To the Editors:

I agree with Robert Darnton about almost everything. I would press him on one issue. Too often digital access feels too much like complete access. If we can’t find something online, too often we assume that it does not exist. Just this past week archivists and historians at the Pennsylvania Historical Association annual meeting reported on the thousands of inaccessible, uncataloged, unprocessed, largely unread documents in archives and courthouse attics.

To take one example, the Fall Brook Railroad collection is probably the most complete set of Gilded Age railroad papers in America. It includes letters to and from J.P. Morgan, William H. Vanderbilt, and other titans of the age.
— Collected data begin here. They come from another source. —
-- ==== Sys2Proof/Machine/Dispatch.lean ====
section
/-! DEFINITION. One arm for each row of the table. -/

namespace Sys2Proof.Machine

def exec (i : Instr) (s : State) : Host.Outcome State Fault Refusal :=
  match i with
  | .hardwareReset strap => Sys2Proof.Machine.execHardwareReset strap s
  | .accessPresent port a => Sys2Proof.Machine.execAccessPresent port a s
  | .accessWithdrawn port => Sys2Proof.Machine.execAccessWithdrawn port s
  | .processorOpen => Sys2Proof.Machine.execProcessorOpen s
  | .processorClose => Sys2Proof.Machine.execProcessorClose s
  | .malformedCommandWrite => Sys2Proof.Machine.execMalformedCommandWrite s
  | .positionWrite => Sys2Proof.Machine.execPositionWrite s
  | .configurationWrite => Sys2Proof.Machine.execConfigurationWrite s
  | .commit => Sys2Proof.Machine.execCommit s
  | .restart => Sys2Proof.Machine.execRestart s
  | .eopClear => Sys2Proof.Machine.execEopClear s
  | .arm => Sys2Proof.Machine.execArm s
  | .disarm => Sys2Proof.Machine.execDisarm s
  | .release => Sys2Proof.Machine.execRelease s
  | .manualRequest => Sys2Proof.Machine.execManualRequest s
  | .attentionClear => Sys2Proof.Machine.execAttentionClear s
  | .deviceFlagClear => Sys2Proof.Machine.execDeviceFlagClear s
  | .reportWordWrite => Sys2Proof.Machine.execReportWordWrite s
  | .otherWordWrite port => Sys2Proof.Machine.execOtherWordWrite port s
  | .scannerCommandRead => Sys2Proof.Machine.execScannerCommandRead s
  | .positionWord => Sys2Proof.Machine.execPositionWord s
  | .fieldWrite => Sys2Proof.Machine.execFieldWrite s
  | .injectionWrite => Sys2Proof.Machine.execInjectionWrite s
  | .reportWriteBack => Sys2Proof.Machine.execReportWriteBack s
  | .healthLevelFall n => Sys2Proof.Machine.execHealthLevelFall n s
  | .healthLevelRise n => Sys2Proof.Machine.execHealthLevelRise n s
  | .lockLevelRise b => Sys2Proof.Machine.execLockLevelRise b s
  | .lockLevelFall b => Sys2Proof.Machine.execLockLevelFall b s
  | .eopFilteredChange => Sys2Proof.Machine.execEopFilteredChange s
  | .eopFilterSeed => Sys2Proof.Machine.execEopFilterSeed s
  | .syncLevelChange => Sys2Proof.Machine.execSyncLevelChange s
  | .syncGrant => Sys2Proof.Machine.execSyncGrant s
  | .rideThroughExpiry n => Sys2Proof.Machine.execRideThroughExpiry n s
  | .stabilityExpiry n => Sys2Proof.Machine.execStabilityExpiry n s
  | .coolDownExpiry n => Sys2Proof.Machine.execCoolDownExpiry n s
  | .operateDeadlineExpiry d => Sys2Proof.Machine.execOperateDeadlineExpiry d s
  | .startLimitExpiry k => Sys2Proof.Machine.execStartLimitExpiry k s
  | .deadBusExpiry k => Sys2Proof.Machine.execDeadBusExpiry k s
  | .restoreStaggerExpiry k => Sys2Proof.Machine.execRestoreStaggerExpiry k s
  | .settleExpiry => Sys2Proof.Machine.execSettleExpiry s
  | .syncWindowExpiry => Sys2Proof.Machine.execSyncWindowExpiry s
  | .overlapExpiry k => Sys2Proof.Machine.execOverlapExpiry k s
  | .millisecondTick sh lk eop sync => Sys2Proof.Machine.execMillisecondTick sh lk eop sync s

end Sys2Proof.Machine
end

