-- ==== Sys2Proof/Machine/Core.lean ====
section
/-! DEFINITION. The machine as the host takes it. -/

def Sys2Proof.core : Host.Core :=
  { State := Sys2Proof.Machine.State, Fault := Sys2Proof.Machine.Fault, Refusal := Sys2Proof.Machine.Refusal,
    step := Sys2Proof.Machine.step, reset := Sys2Proof.Machine.State.reset }
end

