-- ==== Sys2Proof/Safety.lean ====
section
/-! DEFINITION. What it is for a state of the block to be sound, and the words the statements are written in. -/

namespace Sys2Proof.Machine

/-! ## Structure that every step keeps -/

/-- The dirty set holds report words only, each once, in ascending order (R34). -/
def State.dirtyOrdered (s : State) : Prop :=
  s.dirty.Pairwise (· < ·) ∧ ∀ off ∈ s.dirty, isReportOffset off = true

/-- The injection queue holds at most one entry for any device, and entries for devices with a record only (R17, R30). -/
def State.oneInjectionEach (s : State) : Prop :=
  (s.injections.Pairwise fun a b => a.device ≠ b.device) ∧ ∀ e ∈ s.injections, s.hasRecord e.device = true

/-- Every word memory is in its canonical form (log 4). -/
def State.canonical (s : State) : Prop :=
  s.image.wf = true ∧ s.store.staged.wf = true ∧ s.recorder.log.wf = true ∧
    ∀ m, s.store.pendingCopy = some m → m.wf = true

/-- The words of the devices of a working copy lie outside the guard page, and no two of them are one word (R15, R22). -/
def Board.outside (b : Board) (page : BitVec 4) : Prop :=
  ∀ d, (b.devices.get d).kind ≠ .unused →
    inGuardPage page (b.devices.get d).command = false ∧ inGuardPage page (b.devices.get d).position = false ∧
      ∀ e, (b.devices.get e).kind ≠ .unused → (b.devices.get d).command ≠ (b.devices.get e).position ∧
        (d ≠ e → (b.devices.get d).command ≠ (b.devices.get e).command ∧
          (b.devices.get d).position ≠ (b.devices.get e).position)

/-- The working copy and the copy that waits have passed validation, as far as their addresses go (R15, R22). -/
def State.addressesOutside (s : State) : Prop :=
  s.board.outside s.store.page ∧ ∀ m, s.store.pendingCopy = some m → (boardOf m).outside s.store.page

/-- A GENERATOR whose incomer is observed CLOSED has run demand, so that its RQ line is high (R84, R86). -/
def State.demandsMet (s : State) : Prop :=
  ∀ n, (s.sourceEntry n).generator = true → s.incomerClosed n = true → (s.source n).demand = true

/-- While the latch is set, every emergency-open device is owned by EMERGENCY (R160). -/
def State.latchHolds (s : State) : Prop :=
  s.latch.isSet = true → ∀ d, s.hasRecord d = true → (s.entry d).emergencyOpen = true →
    (s.device d).owner = .emergency

/-- What every operation of the block keeps. -/
structure State.Sound (s : State) : Prop where
  dirtyOrdered : s.dirtyOrdered
  oneInjectionEach : s.oneInjectionEach
  canonical : s.canonical
  addressesOutside : s.addressesOutside
  demandsMet : s.demandsMet
  latchHolds : s.latchHolds

/-- No context freed by a frame is still to be acted on: so it is between events (R126). -/
abbrev State.settled (s : State) : Prop := s.freed = Three.fill false

/-- Memory holds the image of every status word that is not dirty (R34, R179). -/
def State.statusCurrent (s : State) : Prop :=
  ∀ off ∈ statusOffsets, off ∉ s.dirty → s.readImage (guardAddress s.store.page off) = s.reportImage off

/-- The invariant of the block between events. -/
structure State.Inv (s : State) : Prop where
  sound : s.Sound
  settled : s.settled
  statusCurrent : s.statusCurrent

/-! ## Words for the statements -/

/-- The arbiter grants port q next, once the plain reads ahead of it are carried, and it holds the write a (R21, R29). -/
abbrev State.grantsWrite (s : State) (q : PortId) (a : Access) : Prop :=
  s.serveReads.nextPort = some q ∧ (s.serveReads.port q).access = some a ∧ a.dir = .write

/-- The state at that grant: the plain reads ahead are carried, the port is free, its requester the last granted. -/
def State.granted (s : State) (q : PortId) : State := s.serveReads.endAccess q

/-- The arbiter grants the Write-back Unit next, once the plain reads ahead of it are carried (R29, R32). -/
abbrev State.grantsWriteBack (s : State) : Prop := s.serveReads.nextGrant = some .w

/-- The state at that grant. -/
def State.writeBackGranted (s : State) : State := { s.serveReads with lastGranted := .w }

/-- The arbiter grants the F-port next, and it holds a read of the command word of a device (R25). -/
abbrev State.grantsCommandRead (s : State) (a : Access) (d : DevId) : Prop :=
  s.serveReads.nextPort = some .f ∧ (s.serveReads.port .f).access = some a ∧ a.dir = .read ∧
    s.serveReads.classify a.addr = .command d

/-- The next frame frees no context (R173): its slot carries no mark. -/
abbrev State.slotUnmarked (s : State) : Prop := s.waitingOn s.recorder.index = none

/-- No slot carries a mark: no context is ENDING (R173). -/
abbrev State.noMarks (s : State) : Prop := ∀ k, s.recorder.marks.get k = none

/-- No context stands in DEAD_WAIT, so no event starts or stops a dead-bus timer (R117). -/
abbrev State.noDeadWait (s : State) : Prop :=
  ∀ k, ¬((s.context k).state = .active ∧ (s.context k).phase = .deadWait)

/-- Between events, with no dead-bus timer to watch: the end of an event only marks the words that changed. -/
abbrev State.steady (s : State) : Prop := s.settled ∧ s.noDeadWait

/-- The same but for context k. -/
abbrev State.steadyBut (s : State) (k : CtxId) : Prop :=
  s.settled ∧ ∀ j, j ≠ k → ¬((s.context j).state = .active ∧ (s.context j).phase = .deadWait)

/-- No context is ACTIVE, so no event finds one to tell (R142). -/
abbrev State.noTransfer (s : State) : Prop := ∀ k, s.active k = false

/-- The device is owned by no context, so its events are told to none (R48). -/
abbrev State.ownedByNoContext (s : State) (d : DevId) : Prop := s.ownerContext d = none

/-- The Incident Recorder once a frame has been raised in an unmarked slot (R168, R172). -/
def State.recorded (s : State) (i : Incident) : Recorder :=
  { s.recorder with
    log := s.recorder.log.writeAll (8 * s.recorder.index.toNat) (i.words s.ms), index := s.recorder.index + 1,
    attention :=
      if s.attends i.cls then s.recorder.attention ||| BitVec.ofNat 11 (2 ^ i.cls.code) else s.recorder.attention }

/-- The words that a frame in the next slot marks dirty: the index word and the eight words of the slot (R168). -/
def State.frameMarks (s : State) : List Nat := 0x203 :: slotOffsets s.recorder.index

/-- No evaluation of an island changes anything: none needs supply, and SOURCE_RETURN holds REPORT (R96, R97). -/
abbrev State.nothingToEvaluate (s : State) : Prop :=
  (∀ b, s.needsSupply (s.island b) = false) ∧ s.board.responses.returnReturn = false

/-- No request is taken from the queue: a copy waits, the latch is set, or no context is FREE (R101). -/
abbrev State.takingClosed (s : State) : Prop := s.takingOpen = false ∨ s.nextFree = none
It is the only archival collection that explains how railroad companies coordinated the movement of freight and passengers across their massive networks.

Yet the bulk of the collection lies jumbled in boxes—folded in thirds and tied with faded red tape—in the same form as when it first arrived at the Pennsylvania Historical and Museum Commission archives in 1945. It’s a Catch-22: because the collection is largely unprocessed, scholars don’t use it; because it is unused, it is in danger of being culled.

To focus on access to already digitized sources should not blind us to the need to make available the important documents that rot unread.

Andrew B. Arnold
Chair of History Department
Book Review Editor, Pennsylvania History: A Journal of Mid-Atlantic Studies
Kutztown University of Pennsylvania
Kutztown, Pennsylvania

Robert Darnton replies:

I heartily agree with Andrew Arnold. One of the most misleading notions of our time is the widespread belief that all information is available online. Having conducted most of my research during the past fifty years in archives, I can appreciate how much of the human record lies beyond the range of scanners. Most human beings lived and died without leaving a trace of their existence, and most of the traces that survive lie in manuscript sources that have never been studied, to say nothing of having been digitized. But the imperative to pursue research into archives does not argue against digitizing material that is easily accessible in cultural institutions, linking it together in a distributed system, and making it freely available as a digital public library.